**Records from a data source:**
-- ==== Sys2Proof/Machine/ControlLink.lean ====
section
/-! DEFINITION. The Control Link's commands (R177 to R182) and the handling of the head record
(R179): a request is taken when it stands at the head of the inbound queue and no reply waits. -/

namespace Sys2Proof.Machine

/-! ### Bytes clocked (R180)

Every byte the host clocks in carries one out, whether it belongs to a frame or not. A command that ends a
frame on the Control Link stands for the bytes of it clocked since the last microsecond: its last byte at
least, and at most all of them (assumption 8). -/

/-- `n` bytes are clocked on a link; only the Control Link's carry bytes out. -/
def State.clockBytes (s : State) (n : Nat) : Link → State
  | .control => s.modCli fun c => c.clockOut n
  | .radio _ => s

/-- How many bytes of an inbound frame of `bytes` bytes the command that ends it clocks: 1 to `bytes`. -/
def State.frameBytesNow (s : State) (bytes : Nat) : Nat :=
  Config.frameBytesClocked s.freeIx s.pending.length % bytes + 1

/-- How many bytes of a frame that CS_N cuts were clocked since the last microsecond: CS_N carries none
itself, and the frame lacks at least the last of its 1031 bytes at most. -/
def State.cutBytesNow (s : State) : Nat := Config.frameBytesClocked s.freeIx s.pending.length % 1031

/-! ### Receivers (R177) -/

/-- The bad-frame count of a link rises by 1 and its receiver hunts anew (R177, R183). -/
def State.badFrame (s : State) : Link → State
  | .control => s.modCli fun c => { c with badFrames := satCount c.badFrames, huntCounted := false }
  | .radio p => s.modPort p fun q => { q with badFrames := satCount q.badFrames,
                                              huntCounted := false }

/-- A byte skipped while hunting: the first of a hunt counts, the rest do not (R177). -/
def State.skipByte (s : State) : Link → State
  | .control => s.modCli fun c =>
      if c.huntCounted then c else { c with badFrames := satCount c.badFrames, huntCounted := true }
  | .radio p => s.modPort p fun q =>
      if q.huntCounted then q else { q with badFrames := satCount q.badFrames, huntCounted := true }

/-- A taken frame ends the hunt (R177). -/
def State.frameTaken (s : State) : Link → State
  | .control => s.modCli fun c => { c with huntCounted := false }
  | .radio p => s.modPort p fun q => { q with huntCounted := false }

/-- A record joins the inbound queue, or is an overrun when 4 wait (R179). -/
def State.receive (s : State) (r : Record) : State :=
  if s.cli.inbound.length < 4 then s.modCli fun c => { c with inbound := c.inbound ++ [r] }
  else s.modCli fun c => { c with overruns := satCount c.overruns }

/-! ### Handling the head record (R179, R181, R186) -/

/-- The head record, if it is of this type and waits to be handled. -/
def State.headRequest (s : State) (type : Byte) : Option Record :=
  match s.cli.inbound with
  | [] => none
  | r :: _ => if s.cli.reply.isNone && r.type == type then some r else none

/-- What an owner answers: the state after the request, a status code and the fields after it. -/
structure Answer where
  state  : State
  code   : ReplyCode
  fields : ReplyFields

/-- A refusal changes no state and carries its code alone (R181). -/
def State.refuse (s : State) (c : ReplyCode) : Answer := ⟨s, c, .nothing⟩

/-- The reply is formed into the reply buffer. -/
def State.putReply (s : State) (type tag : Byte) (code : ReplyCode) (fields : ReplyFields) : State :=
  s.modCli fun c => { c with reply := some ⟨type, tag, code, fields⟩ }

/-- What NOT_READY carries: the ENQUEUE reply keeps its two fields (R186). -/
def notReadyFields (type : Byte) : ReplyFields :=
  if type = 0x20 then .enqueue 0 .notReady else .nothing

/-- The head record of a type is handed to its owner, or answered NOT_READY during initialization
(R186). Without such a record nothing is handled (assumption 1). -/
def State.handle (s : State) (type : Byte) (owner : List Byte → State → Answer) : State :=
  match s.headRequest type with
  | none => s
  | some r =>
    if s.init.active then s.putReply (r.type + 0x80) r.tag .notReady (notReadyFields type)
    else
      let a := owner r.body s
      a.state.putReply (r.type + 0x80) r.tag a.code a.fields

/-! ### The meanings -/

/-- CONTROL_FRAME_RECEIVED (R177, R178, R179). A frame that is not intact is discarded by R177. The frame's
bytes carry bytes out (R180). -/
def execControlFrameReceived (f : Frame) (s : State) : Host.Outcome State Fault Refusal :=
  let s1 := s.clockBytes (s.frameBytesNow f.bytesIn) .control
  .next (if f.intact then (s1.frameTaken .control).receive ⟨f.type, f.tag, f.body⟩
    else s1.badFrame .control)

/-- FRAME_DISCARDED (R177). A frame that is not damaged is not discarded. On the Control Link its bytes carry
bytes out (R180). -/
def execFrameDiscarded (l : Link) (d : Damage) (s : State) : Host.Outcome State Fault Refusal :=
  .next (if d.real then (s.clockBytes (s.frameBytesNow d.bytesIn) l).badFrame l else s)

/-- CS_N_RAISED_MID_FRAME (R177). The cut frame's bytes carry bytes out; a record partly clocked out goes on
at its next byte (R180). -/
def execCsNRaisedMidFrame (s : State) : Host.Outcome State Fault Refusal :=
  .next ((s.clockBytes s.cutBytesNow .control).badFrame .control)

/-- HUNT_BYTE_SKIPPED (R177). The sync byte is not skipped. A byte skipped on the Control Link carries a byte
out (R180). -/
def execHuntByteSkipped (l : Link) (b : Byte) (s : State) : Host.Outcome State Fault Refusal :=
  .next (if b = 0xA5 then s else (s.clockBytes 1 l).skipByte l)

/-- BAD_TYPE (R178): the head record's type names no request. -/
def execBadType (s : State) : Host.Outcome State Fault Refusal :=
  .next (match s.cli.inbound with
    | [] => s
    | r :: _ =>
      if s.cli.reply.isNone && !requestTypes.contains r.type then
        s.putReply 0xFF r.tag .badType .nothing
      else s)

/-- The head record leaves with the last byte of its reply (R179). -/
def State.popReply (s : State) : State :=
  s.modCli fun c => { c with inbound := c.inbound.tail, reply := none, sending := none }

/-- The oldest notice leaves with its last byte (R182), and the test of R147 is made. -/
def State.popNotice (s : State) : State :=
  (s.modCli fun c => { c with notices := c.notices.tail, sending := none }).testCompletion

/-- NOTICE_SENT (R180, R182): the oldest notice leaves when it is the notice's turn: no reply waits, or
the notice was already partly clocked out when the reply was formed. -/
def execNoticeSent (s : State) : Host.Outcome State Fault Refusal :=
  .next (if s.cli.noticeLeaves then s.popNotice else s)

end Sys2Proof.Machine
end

**PROMPT:** Where a line of the records above holds the word "else", copy that line.

**SOLUTION TO THIS EXERCISE:**
      if c.huntCounted then c else { c with badFrames := satCount c.badFrames, huntCounted := true }
      if q.huntCounted then q else { q with badFrames := satCount q.badFrames, huntCounted := true }
  else s.modCli fun c => { c with overruns := satCount c.overruns }
  | r :: _ => if s.cli.reply.isNone && r.type == type then some r else none
  if type = 0x20 then .enqueue 0 .notReady else .nothing
    else
    else s1.badFrame .control)
  .next (if d.real then (s.clockBytes (s.frameBytesNow d.bytesIn) l).badFrame l else s)
  .next (if b = 0xA5 then s else (s.clockBytes 1 l).skipByte l)
      else s)
  .next (if s.cli.noticeLeaves then s.popNotice else s)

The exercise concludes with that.